The role of CLHEP and possibilities for its
replacement were discussed. CLHEP is an external
component and its evolution is not controlled by the AA.
However, CLHEP is being used by GEANT4 and the
experiments. The replacement costs need to be evaluated,
and possible migration strategies need to be defined.
- The previous minutes (link)
were circulated and will be approved, if no
comments are made until 6/4/05.
- Next meeting (June 3, Agenda page):
- The next meeting will
be focused on the review of the Q1/05 LCG Status Report, which is
due by the end of April. In order to prepare the meeting, all SC2 members
should review the quarterly status report and come up with concerns and
questions, especially in the assigned godparent section. Questions and
concerns should be sent to the SC2 list prior to the meeting (by
Wednesday May 18), such that by the time of the meeting meaningful
answers can be prepared by the LCG project.
- A phone conference is proposed for
Wednesday May 18, 17:00h.
- Pere requests that since already
subject to an internal review and an SC2 focus meeting, the Applications
Area should be excluded from the next Status
Report review. SC2 agrees with this proposal.
- Service Challenges: An improved
plan for Service Challenges was presented (link)
and discussed. Not only requirements on capacity and throughput
have been defined, but also which of the major sites will be joining and
at what dates.
- SC2 is currently running. Its
goal is to perform sustained disk-to-disk (SRM) transfers to seven Tier-1
sites at an aggregate target rate of 500MB/s during 10 days. Excepting
hardware problems at CERN that have been looked after, the SC is running
very smoothly and is reaching peaks of 700-800 MB/s. FermiLab and FZK are
providing large capacities. With regard to SC1, a significant improvement has been achieved in terms of networking and sites
organization. Les points out that the WAN speed record in June last year
was around 6.4Gb/s. This is a very similar number
to the one achieved now, sending data from real file systems to real file
systems in steady rate.
- SC3 will include disk-to-tape
transfer tests from CERN/T0 to T1 sites and running experiment jobs. A number
of T2’s will be involved as well. From September on, a service part will be started and experiments will get involved by
carrying out tests, in order to validate their computing models. SC3 will
represent a big increase in complexity over SC2.
- Replying to a question by
Matthias, Les reports that a draft of the LCG TDR is
scheduled for April 11 and will contain a general LCG section, and
experiment-specific sections.
Discussion points
Should the SC2 interact more with the experiments and how?
- Even if some SC2 members belong
to experiments, the SC2 committee as such does not directly interact with
the experiments. The experiment computing coordinators were
invited only to the first SC2 meeting after the reorganization.

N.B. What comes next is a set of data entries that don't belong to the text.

-- ==== Sys2Proof/Machine/Msg.lean ====
section
/-! DEFINITION. Active messages: fields, the network that carries them, FMP packets, replies (R31, R33, R61 to R71). -/

namespace Sys2Proof.Machine

def inboxKey (ep unit inbox : Nat) : Nat := 4096 * ep + 64 * unit + inbox

/-- R61: word `i` of a message. -/
def Msg.word (m : Msg) (i : Nat) : Nat := (nth 0#64 m.words i).toNat
def Msg.opc (m : Msg) : Nat := bits (m.word 0) 56 8
def Msg.len (m : Msg) : Nat := bits (m.word 0) 53 3
def Msg.ddev (m : Msg) : Nat := bits (m.word 0) 38 10
def Msg.dep (m : Msg) : Nat := bits (m.word 0) 32 6
def Msg.unit (m : Msg) : Nat := bits (m.word 0) 26 6
def Msg.inbox (m : Msg) : Nat := bits (m.word 0) 20 6
def Msg.key (m : Msg) : Nat := inboxKey m.dep m.unit m.inbox
/-- R61: reserved fields of word 0. -/
def Msg.reserved (m : Msg) : Bool := bits (m.word 0) 48 5 != 0 || bits (m.word 0) 0 20 != 0
/-- R64. -/
def Msg.exists_ (m : Msg) : Bool := m.inbox < inboxesOf m.dep m.unit

def State.inbox (s : State) (key : Nat) : List Msg := SMap.get [] s.msg.inbox key
def State.setInbox (s : State) (key : Nat) (l : List Msg) : State :=
  s.updMsg fun g => { g with inbox := SMap.set [] g.inbox key l }
def State.cmd (s : State) (key : Nat) : Option Cmd := SMap.get none s.msg.cmds key
def State.setCmd (s : State) (key : Nat) (x : Option Cmd) : State :=
  s.updMsg fun g => { g with cmds := SMap.set none g.cmds key x }

/-- A message handed to the network. -/
def State.toNet (s : State) (m : Msg) (src : Nat) : State :=
  s.updMsg fun g => { g with net := g.net ++ [{ msg := m, src := src }] }

/-- R33: the 16-byte header of an FMP packet. -/
def fmpHeader (seq pdom srcdev count : Nat) : List Byte :=
  leBytes (0x504D4646 + 1 * 2 ^ 32 + count * 2 ^ 40) 8 ++ leBytes (srcdev * 2 ^ 6 + pdom * 2 ^ 16 + seq % 2 ^ 32 * 2 ^ 32) 8

def wordsBytes (ws : List W64) : List Byte := ws.flatMap fun w => leBytes w.toNat 8

/-- R33: the destination that an FMP sequence belongs to: a device, or 2048 + port for all hosts behind it (log entry
57). -/
def Dest.num : Dest → Nat
  | .dev d => d
  | .host p => 2048 + p
  | .collector fa => 4096 + fa
/-- R31, R33: records sent as one FMP packet, on the circuit that a request came in on, if it answers one (R68). -/
def State.sendFmp (s : State) (src : Nat) (dst : Dest) (back : Option Nat) (pdom : Nat) (msgs : List (List W64)) : State :=
  let seq := SMap.get 0 s.net.fmpSeq dst.num
  (s.emit {
    op := .send, pds := .rud, src := src, dst := dst, back := back, job := s.xl.jobid.toNat
    data := fmpHeader seq pdom s.xl.devnum.toNat msgs.length ++ msgs.flatMap wordsBytes }).updNet fun n => { n with
      fmpSeq := SMap.set 0 n.fmpSeq dst.num (seq + 1) }

/-! ### Replies (R67 to R70) -/

/-- R67: a reply word: success with a result, or an error with its cause and detail. -/
def replyOk (result : Nat) : W64 := w64 (result % 2 ^ 57)
def replyErr (cause detail : Nat) : W64 := pack [(1, 63), (cause, 57), (detail % 2 ^ 57, 0)]

/-- R70: an error reply of a unit of R64 counts. -/
def State.errReply (s : State) (ep u : Nat) : State :=
  if unitsOf ep ≤ u then s else s.updMsgStat ep u fun x => { x with errs := satAdd x.errs 1 (2 ^ 24 - 1) }
def State.lostReply (s : State) (ep u : Nat) : State :=
  if unitsOf ep ≤ u then s else s.updMsgStat ep u fun x => { x with lost := satAdd x.lost 1 (2 ^ 32 - 1) }

/-- The access path a unit writes replies on (R199). -/
def unitPath (ep u : Nat) : Nat :=
  if ep < 8 then (if u < 2 then 2 else if u = 3 then 5 else 6) else if ep < 48 then 4 else 6

/-- R59, R67, R71, R217: a versioned store of an engine, which releases every write of the command to every path first. A
store that fails is lost and counted. -/
def State.stamp (s : State) (ep u : Nat) (a : Agent) (path pdom va ver : Nat) (w : W64) : State :=
  let s := s.releaseAll (· == a)
  if va % 8 ≠ 0 ∨ 2 ^ 48 ≤ ver then s.lostReply ep u else
  let r := s.xlateNow (tlbGroup a) pdom (w64 va) 1
  match r.2 with
  | .error _ => r.1.lostReply ep u
  | .ok (pa, some d) =>
    r.1.issue { by_ := a, path := path, kind := .vstore, va := va, dev := some d, ver := ver, eng := true, reply := true,
                wr := (keyRange (remoteKey d pa) 8).zip (leBytes w.toNat 8) }
  | .ok (pa, none) => match r.1.physKey pa with
    | none => r.1.lostReply ep u
    | some k =>
      let l := bytesAt k (leBytes w.toNat 8)
      if ver ≤ (r.1.wordVer k).newest then r.1
      else if r.1.versionFull k || r.1.held then
        r.1.issue { by_ := a, path := path, kind := .vstore, va := va, ver := ver, eng := true, reply := true,
                    wr := l, heldAt := if r.1.versionFull k then some r.1.clk.fab else none }
      else match r.1.meets r.1.found (va + ·) (l.map Prod.fst) with
        | (s, some _) => s.lostReply ep u
        | (s, none) => (s.storeVersion path a true ver l).releaseAll (· == a)

/-- R68: reply records of a host, at most 16 a packet. -/
def hostRecords (w0 w1 w2 word : W64) (data : List Byte) : List (List W64) :=
  let parts := Nat.max 1 ((data.length + 31) / 32)
  (List.range parts).map fun p =>
    [pack [(0xFF, 56), (p, 52), (parts - 1, 48), (w0.toNat % 2 ^ 48, 0)], w1, w2, word] ++
    (List.range 4).map fun i => wordOf ((data.drop (32 * p + 8 * i)).take 8)

/-- R62, R67, R68: the reply of a unit to a message. One that asks for none releases nothing, and its writes are the issuer's
from then on (R95, R217). A reply to a host whose circuit is closed is lost. -/
def State.replyTo (s : State) (ep u : Nat) (a : Agent) (m : Msg) (ver : Nat) (word : W64) (data : List Byte) : State :=
  if m.word 1 = 0 then s.handOver a m.sender
  else
    let s := if bits word.toNat 63 1 = 1 then s.errReply ep u else s
    if m.host then
      if !s.net.inn.any fun c => c.id == m.pdc then s.lostReply ep u
      else (s.releaseAll (· == a)).sendFmp (48 + m.port / 2) (.host m.port) (some m.pdc) m.pdom
        (hostRecords (nth 0#64 m.words 0) (nth 0#64 m.words 1) (nth 0#64 m.words 2) word data)
    else s.stamp ep u a (unitPath ep u) m.pdom (m.word 1) ver word

/-- A command whose effects are complete: its result and data. -/
def Cmd.ok (c : Cmd) (result : Nat) (data : List Byte) : Cmd := { c with finished := true, result := result, data := data }
/-- A command that ends in error; the first error stands. -/
def Cmd.fail (c : Cmd) (cause detail : Nat) : Cmd :=
  if c.err then c else { c with finished := true, err := true, cause := cause, result := detail }
/-- R64: the endpoint and unit of an engine. -/
def Agent.engineUnit : Agent → Nat × Nat
  | .eng ep u _ => (ep, u)
  | a => (a.endpoint, 0)
/-- R37, R59, R70, R206: a request of an engine that fails: a reply is lost and counted; any other ends its command or
program in error. -/
def State.engineFail (s : State) (r : Req) (cause detail : Nat) : State :=
  match r.by_ with
  | .eng ep u inbox =>
    if r.reply then s.lostReply ep u
    else match s.cmd (inboxKey ep u inbox) with
      | some c => s.setCmd (inboxKey ep u inbox) (some (c.fail cause detail))
      | none => s
  | .larder ld i =>
    if r.reply then s.lostReply (8 + ld) 0 else s.setLdCtx ld i { s.ldCtx ld i with lost := some (cause, detail) }
  | .launchEngine => if r.reply then s.lostReply 55 0 else s
  | .mgmtBlock => if r.reply then s.lostReply 54 0 else s
  | _ => s

/-- An operation of a context whose command a unit has completed (R279). -/
def State.opDone (s : State) (m : Msg) : State :=
  match m.sender, m.req with
  | .seq c, some i => s.updCtx c fun x => { x with ops := x.ops.map fun o => if o.id == i then { o with done := true } else o }
  | _, _ => s

/-- A message answered and done with. -/
def State.answer (s : State) (ep u inbox : Nat) (m : Msg) (word : W64) (data : List Byte) : State :=
  (s.replyTo ep u (.eng ep u inbox) m (m.word 2) word data).opDone m

end Sys2Proof.Machine
end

Matthias points out that the ALICE and LHCb sections are missing in the
LCG Q4/04 status report, which makes the follow-up difficult, in
particular for SC2 members not based at CERN. The SC2 would like to see
that the experiment contributions are not missing from the LCG status
reports. Based on this input, the SC2 godparents may contact experiments
with questions and requests for clarifications. Matthias will contact the
experiments coordinators in this regard.
How can the
SC2 help the reorganized Application Area?
- Pere considers it helpful that
there was a review already at the beginning of his mandate as AA manager.
This review provides him with valuable input and recommendations that he
can now discuss with the experiments inside the Architect’s Forum.
According to Pere, the AF is the right body for such discussions in
particular if a clear strategy has been put in
place. In case of items, for which no agreement is found
inside the AF, there is a defined escalation procedure to the PEB where
the experiment coordinators are represented. However, this escalation is rarely needed and should be avoided. An incentive
for collaboration within the AF is that LCG resources are common to all
experiments and need to be shared. Also, it was pointed out that LCG funded resources
should be devoted to LHC Computing related activities.
Is a forum needed for client - to - Grid Service provider communication?
- Should the AF
be extended
for dedicated meetings? In principle, ARDA was set up
with the idea of providing such a forum. Ways have to be
found how to better integrate ARDA into the main activities of the
experiments. Alternatively, the successful Baseline Services Working Group
(BSWG) might be continued as an ad-hoc working
group. However, the BSWG was formed with a set of
topics defined in advance, so there might be a mismatch in the expertise
of the WG members as the subjects evolve.
- On one hand, general-purpose
forums may tend to grow too much and the discussions may
become less focused and may not lead to decisions. On the other
hand, there is a limited representation of expertise in restricted forums
like the AF or BSWG. Pere suggests creating a software development
activity targeted to physics analysis and solving concrete problems. The
possibility of restructuring ARDA for this purpose is
discussed. It is suggested that ARDA could
move onto more focused products and away from independent and
experiment-specific activities with emphasis on testing. However, any
change to the ARDA work plan would need prior discussion and agreement
with the experiments.
- PROOF: A Program of Work needs
to be defined for PROOF, including a
specification of the required environment for significant testing. Within
the AA, PROOF would be best placed outside the
ROOT/SEAL CORE activities.
Are there
changes in the AA staffing estimates?
- Pere informs that the current manpower figures are essentially unchanged from Torre’s original planning. Pere will revisit the
planning but he does not expect that the bulk number will change. In manpower terms, the LCG contribution should be
considered a core around which the experiments contribute. However, manpower contributions below a given threshold (e.g.
below 20%) should not be counted, since they are insufficient for
productive work.